What the task requires:
Find how many lines of the following entries contain "drop". Reply with the number alone.

--- START ---

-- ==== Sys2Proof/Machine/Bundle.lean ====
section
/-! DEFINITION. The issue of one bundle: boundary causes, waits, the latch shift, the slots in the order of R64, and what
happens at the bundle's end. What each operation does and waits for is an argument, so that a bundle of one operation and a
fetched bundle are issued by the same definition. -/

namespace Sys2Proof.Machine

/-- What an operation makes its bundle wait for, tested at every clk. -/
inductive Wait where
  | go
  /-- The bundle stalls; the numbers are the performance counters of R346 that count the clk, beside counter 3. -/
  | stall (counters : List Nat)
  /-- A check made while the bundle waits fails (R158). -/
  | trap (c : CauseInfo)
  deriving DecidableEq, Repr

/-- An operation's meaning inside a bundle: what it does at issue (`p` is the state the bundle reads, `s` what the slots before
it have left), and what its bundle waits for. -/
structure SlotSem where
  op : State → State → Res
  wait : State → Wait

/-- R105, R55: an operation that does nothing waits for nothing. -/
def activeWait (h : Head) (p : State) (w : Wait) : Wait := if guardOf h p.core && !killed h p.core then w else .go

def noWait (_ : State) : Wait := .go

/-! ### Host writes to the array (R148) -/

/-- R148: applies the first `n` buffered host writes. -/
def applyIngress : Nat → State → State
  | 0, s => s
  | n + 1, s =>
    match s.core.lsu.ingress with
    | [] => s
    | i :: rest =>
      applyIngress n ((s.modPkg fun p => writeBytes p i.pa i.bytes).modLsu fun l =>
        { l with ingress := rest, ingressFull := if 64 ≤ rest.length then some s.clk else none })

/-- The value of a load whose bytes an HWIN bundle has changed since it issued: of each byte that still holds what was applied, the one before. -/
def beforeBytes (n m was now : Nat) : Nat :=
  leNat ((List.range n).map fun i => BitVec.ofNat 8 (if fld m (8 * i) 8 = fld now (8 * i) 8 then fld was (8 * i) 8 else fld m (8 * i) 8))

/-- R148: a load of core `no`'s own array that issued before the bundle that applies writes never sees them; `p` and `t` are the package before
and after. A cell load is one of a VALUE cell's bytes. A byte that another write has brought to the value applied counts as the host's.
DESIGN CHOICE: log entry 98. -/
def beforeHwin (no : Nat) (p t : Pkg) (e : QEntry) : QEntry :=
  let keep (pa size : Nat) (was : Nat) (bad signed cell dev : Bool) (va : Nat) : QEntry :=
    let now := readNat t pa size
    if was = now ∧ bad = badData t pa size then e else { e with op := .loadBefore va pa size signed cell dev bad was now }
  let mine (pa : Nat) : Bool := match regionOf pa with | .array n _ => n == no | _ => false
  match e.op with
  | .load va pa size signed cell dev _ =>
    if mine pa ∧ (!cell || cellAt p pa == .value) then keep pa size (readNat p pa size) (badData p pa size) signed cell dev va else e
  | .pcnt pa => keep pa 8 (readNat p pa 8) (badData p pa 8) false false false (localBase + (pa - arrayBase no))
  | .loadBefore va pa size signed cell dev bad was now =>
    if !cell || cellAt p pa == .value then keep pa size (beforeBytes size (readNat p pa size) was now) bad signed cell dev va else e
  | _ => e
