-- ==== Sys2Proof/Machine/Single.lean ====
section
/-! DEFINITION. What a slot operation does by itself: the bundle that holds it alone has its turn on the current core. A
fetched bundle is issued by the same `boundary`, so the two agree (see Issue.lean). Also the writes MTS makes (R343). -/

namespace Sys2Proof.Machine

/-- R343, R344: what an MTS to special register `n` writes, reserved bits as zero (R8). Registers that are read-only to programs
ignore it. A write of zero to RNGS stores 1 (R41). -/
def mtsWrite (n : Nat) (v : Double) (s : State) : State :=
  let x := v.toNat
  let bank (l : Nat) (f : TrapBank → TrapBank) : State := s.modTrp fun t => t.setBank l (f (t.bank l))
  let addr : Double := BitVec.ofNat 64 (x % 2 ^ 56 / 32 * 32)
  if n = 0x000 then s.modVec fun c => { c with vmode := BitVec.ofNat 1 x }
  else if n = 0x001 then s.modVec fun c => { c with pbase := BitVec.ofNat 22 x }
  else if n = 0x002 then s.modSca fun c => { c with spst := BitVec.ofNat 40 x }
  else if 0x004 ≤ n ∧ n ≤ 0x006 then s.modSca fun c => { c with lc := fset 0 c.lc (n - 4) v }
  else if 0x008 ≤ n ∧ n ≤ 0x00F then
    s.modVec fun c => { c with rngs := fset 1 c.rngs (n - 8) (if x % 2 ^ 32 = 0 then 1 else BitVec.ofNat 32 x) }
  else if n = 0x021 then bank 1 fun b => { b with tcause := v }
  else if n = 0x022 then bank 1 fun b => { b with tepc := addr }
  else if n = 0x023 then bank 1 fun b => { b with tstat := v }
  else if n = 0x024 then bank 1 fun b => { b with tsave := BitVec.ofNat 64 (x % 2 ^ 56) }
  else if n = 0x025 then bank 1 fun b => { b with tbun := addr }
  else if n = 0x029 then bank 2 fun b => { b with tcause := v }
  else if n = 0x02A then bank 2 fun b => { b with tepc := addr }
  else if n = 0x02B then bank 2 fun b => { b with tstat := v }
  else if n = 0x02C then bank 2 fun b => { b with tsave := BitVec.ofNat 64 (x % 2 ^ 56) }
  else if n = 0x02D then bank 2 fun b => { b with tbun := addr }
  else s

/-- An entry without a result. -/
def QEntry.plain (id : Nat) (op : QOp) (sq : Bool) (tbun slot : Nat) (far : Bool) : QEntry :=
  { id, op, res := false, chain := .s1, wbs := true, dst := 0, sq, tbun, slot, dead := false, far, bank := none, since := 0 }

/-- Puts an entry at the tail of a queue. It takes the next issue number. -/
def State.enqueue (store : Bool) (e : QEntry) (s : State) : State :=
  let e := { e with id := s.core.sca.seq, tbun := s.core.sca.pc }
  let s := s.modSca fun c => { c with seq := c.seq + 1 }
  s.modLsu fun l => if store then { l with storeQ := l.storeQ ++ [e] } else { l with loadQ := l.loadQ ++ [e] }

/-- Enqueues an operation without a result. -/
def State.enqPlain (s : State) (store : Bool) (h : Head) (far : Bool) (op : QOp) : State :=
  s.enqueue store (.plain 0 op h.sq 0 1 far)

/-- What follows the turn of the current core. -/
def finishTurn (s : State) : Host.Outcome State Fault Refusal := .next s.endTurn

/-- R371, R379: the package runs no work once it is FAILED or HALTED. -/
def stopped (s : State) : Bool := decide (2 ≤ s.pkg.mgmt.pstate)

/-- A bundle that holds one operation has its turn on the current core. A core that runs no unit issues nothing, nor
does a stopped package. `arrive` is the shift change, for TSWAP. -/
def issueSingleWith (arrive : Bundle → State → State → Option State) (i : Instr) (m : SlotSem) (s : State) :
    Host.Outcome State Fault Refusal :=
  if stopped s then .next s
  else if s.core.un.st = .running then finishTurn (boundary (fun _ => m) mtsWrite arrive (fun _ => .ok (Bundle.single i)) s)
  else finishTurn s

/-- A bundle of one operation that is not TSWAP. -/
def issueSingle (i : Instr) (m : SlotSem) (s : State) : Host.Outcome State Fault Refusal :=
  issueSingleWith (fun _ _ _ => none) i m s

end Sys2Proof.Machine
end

--- END ---
--- START ---

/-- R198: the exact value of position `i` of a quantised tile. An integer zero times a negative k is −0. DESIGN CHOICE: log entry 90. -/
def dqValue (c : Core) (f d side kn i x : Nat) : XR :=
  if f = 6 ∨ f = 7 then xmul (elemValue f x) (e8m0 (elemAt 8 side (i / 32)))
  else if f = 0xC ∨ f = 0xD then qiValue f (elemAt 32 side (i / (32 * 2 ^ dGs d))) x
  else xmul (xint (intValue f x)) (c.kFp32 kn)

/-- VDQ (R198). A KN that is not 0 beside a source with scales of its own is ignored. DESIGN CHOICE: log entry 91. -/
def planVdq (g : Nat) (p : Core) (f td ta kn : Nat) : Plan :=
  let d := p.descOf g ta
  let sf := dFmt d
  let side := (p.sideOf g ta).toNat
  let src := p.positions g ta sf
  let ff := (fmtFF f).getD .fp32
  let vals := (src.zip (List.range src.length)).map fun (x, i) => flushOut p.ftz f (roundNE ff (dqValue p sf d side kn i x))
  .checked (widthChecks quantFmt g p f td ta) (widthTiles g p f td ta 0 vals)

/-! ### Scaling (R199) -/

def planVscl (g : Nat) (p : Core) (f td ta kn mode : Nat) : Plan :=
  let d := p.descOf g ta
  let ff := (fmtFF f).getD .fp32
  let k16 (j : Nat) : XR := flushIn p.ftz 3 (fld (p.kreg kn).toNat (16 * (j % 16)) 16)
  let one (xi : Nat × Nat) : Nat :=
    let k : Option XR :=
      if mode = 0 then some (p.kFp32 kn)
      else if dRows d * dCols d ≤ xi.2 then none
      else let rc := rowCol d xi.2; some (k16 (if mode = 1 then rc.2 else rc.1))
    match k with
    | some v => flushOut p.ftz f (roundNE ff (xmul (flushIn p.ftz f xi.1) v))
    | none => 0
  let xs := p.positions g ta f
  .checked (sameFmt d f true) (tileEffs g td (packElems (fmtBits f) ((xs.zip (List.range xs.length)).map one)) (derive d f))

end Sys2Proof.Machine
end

--- END ---
--- START ---

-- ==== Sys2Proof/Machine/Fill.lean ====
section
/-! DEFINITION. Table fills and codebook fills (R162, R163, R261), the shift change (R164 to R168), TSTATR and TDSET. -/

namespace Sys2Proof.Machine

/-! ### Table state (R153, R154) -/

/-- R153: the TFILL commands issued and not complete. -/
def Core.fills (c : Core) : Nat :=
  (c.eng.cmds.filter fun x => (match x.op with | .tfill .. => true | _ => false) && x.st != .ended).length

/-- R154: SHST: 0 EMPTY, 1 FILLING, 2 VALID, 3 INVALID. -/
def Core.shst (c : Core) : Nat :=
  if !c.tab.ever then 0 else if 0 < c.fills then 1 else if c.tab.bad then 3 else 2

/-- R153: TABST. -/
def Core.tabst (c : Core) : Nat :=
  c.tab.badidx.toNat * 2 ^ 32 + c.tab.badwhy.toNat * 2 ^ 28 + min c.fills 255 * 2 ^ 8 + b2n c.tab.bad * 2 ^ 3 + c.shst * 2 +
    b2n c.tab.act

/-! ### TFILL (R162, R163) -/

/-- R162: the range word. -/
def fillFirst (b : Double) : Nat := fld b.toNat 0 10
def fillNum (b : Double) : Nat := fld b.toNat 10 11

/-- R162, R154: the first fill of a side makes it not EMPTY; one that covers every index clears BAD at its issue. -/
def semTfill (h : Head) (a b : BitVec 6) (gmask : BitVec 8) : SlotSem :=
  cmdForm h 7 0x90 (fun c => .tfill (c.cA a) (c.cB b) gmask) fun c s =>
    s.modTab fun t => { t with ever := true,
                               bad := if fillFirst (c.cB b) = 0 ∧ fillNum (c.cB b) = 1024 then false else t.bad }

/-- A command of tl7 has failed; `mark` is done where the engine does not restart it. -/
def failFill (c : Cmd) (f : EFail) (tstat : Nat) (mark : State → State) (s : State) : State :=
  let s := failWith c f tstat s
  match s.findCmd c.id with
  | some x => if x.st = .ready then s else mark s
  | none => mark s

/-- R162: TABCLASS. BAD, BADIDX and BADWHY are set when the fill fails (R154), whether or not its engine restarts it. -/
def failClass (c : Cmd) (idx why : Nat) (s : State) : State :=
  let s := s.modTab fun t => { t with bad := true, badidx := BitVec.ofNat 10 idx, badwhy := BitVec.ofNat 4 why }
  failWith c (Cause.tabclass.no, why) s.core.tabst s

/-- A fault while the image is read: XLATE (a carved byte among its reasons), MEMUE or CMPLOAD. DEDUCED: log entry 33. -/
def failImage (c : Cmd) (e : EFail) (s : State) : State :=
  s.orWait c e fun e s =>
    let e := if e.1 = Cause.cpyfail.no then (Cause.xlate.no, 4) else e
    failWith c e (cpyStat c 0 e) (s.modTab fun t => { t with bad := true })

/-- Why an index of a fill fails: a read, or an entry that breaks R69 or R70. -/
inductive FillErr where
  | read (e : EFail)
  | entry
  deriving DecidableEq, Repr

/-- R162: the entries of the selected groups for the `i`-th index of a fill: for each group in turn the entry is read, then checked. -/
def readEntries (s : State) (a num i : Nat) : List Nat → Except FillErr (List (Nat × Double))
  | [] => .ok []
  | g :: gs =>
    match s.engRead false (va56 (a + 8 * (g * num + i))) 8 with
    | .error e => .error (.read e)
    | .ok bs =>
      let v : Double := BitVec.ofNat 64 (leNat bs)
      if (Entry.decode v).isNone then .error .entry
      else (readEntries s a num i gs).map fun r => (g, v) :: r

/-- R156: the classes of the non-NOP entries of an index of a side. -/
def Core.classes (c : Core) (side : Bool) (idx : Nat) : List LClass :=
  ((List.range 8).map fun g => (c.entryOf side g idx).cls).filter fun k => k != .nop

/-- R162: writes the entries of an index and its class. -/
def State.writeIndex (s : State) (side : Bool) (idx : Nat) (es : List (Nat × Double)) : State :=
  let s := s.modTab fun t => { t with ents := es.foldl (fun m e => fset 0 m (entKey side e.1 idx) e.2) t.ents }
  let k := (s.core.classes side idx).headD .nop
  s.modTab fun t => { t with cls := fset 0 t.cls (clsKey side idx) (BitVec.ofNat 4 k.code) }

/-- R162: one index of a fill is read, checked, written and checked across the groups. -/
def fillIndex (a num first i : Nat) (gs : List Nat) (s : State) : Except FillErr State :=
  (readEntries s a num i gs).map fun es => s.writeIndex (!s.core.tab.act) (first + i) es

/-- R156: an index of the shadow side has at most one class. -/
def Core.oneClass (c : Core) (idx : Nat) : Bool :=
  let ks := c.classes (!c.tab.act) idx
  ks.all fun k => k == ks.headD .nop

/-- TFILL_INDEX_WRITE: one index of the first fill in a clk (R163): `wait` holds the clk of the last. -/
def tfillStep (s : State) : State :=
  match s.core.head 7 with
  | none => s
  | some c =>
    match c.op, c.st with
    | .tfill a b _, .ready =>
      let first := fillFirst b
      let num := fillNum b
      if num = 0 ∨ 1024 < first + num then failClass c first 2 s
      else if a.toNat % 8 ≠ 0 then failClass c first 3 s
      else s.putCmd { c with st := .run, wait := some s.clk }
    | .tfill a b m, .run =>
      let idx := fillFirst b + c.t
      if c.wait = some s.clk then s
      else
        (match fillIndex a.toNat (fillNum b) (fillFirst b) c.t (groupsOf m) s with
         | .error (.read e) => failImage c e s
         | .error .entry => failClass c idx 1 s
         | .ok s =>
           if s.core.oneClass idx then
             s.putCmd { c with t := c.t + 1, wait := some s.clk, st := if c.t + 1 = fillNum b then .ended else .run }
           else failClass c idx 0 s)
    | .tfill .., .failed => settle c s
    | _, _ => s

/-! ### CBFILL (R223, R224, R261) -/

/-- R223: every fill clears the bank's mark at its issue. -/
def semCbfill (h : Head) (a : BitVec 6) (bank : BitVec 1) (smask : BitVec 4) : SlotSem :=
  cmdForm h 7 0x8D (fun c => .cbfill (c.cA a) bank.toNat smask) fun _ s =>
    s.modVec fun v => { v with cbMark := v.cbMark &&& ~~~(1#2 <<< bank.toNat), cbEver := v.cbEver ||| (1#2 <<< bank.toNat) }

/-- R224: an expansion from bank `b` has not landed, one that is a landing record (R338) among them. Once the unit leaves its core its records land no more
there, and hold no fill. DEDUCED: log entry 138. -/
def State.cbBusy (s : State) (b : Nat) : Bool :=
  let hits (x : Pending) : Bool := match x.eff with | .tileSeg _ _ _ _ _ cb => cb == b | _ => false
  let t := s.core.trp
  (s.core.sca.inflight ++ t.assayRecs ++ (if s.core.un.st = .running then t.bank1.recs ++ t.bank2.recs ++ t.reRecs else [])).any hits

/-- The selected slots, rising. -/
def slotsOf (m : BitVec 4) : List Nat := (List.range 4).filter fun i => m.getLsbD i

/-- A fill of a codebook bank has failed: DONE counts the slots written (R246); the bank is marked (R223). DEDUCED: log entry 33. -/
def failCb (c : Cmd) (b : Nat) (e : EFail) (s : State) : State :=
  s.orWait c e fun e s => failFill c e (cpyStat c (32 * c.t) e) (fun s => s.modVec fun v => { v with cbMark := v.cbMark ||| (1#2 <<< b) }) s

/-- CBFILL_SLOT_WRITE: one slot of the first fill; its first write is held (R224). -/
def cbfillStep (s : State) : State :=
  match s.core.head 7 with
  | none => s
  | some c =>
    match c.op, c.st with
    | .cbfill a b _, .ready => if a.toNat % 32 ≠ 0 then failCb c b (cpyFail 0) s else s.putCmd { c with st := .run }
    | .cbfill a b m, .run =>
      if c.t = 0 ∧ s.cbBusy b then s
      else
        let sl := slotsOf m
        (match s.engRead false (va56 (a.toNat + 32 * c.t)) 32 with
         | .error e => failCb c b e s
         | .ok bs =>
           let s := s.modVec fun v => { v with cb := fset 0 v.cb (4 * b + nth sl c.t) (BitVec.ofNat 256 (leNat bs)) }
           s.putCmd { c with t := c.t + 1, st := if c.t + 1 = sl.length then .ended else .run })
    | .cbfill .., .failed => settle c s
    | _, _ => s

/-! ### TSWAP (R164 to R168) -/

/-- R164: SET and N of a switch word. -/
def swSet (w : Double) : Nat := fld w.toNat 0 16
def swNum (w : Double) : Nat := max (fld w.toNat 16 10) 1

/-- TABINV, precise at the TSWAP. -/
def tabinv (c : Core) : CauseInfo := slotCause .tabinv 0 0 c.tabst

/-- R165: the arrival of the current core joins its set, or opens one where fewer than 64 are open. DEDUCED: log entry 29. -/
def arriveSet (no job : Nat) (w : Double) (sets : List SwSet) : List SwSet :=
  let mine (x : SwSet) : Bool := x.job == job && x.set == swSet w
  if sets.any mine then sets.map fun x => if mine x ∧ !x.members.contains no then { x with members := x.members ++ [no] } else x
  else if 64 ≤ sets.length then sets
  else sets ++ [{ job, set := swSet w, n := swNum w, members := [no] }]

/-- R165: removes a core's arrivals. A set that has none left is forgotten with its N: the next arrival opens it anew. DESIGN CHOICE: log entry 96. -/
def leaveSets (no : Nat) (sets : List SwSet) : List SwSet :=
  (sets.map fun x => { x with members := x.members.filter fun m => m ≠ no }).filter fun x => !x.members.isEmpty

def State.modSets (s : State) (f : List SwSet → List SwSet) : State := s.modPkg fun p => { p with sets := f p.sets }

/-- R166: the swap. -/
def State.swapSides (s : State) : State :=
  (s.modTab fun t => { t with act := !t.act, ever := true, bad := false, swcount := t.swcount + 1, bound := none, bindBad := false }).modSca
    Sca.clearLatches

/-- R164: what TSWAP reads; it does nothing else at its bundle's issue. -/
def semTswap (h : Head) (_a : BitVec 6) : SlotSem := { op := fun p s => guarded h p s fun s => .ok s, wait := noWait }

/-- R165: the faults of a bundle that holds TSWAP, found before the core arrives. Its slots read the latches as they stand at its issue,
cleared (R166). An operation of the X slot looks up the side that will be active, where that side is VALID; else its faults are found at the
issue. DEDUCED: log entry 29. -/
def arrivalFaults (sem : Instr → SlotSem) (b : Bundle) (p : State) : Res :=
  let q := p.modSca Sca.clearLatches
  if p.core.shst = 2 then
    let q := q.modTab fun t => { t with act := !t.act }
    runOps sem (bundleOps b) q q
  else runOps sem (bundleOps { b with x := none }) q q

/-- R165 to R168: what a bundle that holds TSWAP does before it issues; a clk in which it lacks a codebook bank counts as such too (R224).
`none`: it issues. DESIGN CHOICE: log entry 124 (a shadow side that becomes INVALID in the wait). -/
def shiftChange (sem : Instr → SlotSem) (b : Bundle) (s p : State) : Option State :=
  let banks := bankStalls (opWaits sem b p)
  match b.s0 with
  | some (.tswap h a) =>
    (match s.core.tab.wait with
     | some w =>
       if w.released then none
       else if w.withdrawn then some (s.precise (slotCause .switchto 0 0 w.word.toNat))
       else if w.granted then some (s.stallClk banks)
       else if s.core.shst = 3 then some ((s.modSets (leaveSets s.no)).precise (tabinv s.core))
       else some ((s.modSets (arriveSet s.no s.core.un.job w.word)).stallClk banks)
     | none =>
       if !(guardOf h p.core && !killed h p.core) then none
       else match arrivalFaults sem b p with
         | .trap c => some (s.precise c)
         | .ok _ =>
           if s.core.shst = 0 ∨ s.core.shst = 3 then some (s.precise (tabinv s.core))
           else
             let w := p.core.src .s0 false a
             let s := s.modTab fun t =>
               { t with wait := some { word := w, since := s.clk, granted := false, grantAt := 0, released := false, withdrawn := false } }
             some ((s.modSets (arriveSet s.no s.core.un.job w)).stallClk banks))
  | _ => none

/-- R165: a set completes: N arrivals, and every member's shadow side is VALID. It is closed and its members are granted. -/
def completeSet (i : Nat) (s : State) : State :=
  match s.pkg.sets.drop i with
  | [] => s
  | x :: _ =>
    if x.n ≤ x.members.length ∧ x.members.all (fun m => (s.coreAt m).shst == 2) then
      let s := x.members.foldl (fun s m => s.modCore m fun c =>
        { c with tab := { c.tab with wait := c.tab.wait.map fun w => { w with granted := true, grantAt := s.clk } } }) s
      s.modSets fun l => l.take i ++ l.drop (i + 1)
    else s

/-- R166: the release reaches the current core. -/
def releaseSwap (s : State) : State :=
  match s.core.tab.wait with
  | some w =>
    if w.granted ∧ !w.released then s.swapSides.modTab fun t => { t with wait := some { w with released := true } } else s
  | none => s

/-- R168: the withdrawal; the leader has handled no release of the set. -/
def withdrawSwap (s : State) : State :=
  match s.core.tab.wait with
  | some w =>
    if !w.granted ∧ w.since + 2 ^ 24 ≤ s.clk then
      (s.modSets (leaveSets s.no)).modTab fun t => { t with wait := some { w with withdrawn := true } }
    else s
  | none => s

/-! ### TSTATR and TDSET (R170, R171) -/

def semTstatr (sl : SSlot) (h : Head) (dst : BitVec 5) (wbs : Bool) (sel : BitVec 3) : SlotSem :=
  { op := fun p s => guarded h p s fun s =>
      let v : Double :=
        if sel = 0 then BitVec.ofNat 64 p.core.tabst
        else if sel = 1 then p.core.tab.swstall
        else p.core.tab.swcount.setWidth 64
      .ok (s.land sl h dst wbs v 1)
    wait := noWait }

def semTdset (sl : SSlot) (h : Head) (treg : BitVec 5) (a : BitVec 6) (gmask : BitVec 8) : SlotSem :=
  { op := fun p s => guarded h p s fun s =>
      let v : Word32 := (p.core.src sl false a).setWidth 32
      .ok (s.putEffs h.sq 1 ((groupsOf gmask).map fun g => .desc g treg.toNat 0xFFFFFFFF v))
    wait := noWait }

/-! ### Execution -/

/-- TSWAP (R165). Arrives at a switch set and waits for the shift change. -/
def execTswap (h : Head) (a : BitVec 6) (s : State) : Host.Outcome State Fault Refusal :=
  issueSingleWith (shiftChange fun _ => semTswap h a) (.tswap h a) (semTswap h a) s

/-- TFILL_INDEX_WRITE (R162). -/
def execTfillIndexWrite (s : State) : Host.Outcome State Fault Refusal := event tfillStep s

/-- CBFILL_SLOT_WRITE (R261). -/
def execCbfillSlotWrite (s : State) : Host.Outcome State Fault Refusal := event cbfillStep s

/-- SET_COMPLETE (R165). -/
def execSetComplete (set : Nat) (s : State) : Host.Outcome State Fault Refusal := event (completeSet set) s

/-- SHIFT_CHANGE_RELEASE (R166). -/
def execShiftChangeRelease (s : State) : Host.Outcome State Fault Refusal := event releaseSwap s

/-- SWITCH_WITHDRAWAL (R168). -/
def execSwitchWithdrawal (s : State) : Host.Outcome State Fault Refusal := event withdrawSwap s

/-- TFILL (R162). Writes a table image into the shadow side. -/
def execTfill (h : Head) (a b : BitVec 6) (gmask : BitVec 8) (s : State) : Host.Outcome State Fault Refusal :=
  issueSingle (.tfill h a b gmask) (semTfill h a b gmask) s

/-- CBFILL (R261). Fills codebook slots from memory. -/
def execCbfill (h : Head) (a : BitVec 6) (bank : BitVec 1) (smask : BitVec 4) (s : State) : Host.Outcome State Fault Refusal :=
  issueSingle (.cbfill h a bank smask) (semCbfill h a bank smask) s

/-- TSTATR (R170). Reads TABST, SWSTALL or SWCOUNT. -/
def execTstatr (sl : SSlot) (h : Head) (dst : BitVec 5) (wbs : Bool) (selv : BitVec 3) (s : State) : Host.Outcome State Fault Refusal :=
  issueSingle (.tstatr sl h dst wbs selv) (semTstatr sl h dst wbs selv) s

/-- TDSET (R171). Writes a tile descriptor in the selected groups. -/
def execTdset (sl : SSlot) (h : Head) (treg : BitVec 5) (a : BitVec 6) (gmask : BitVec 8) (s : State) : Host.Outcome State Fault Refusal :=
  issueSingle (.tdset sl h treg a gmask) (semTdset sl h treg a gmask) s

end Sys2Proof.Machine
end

--- END ---

Written solution:
2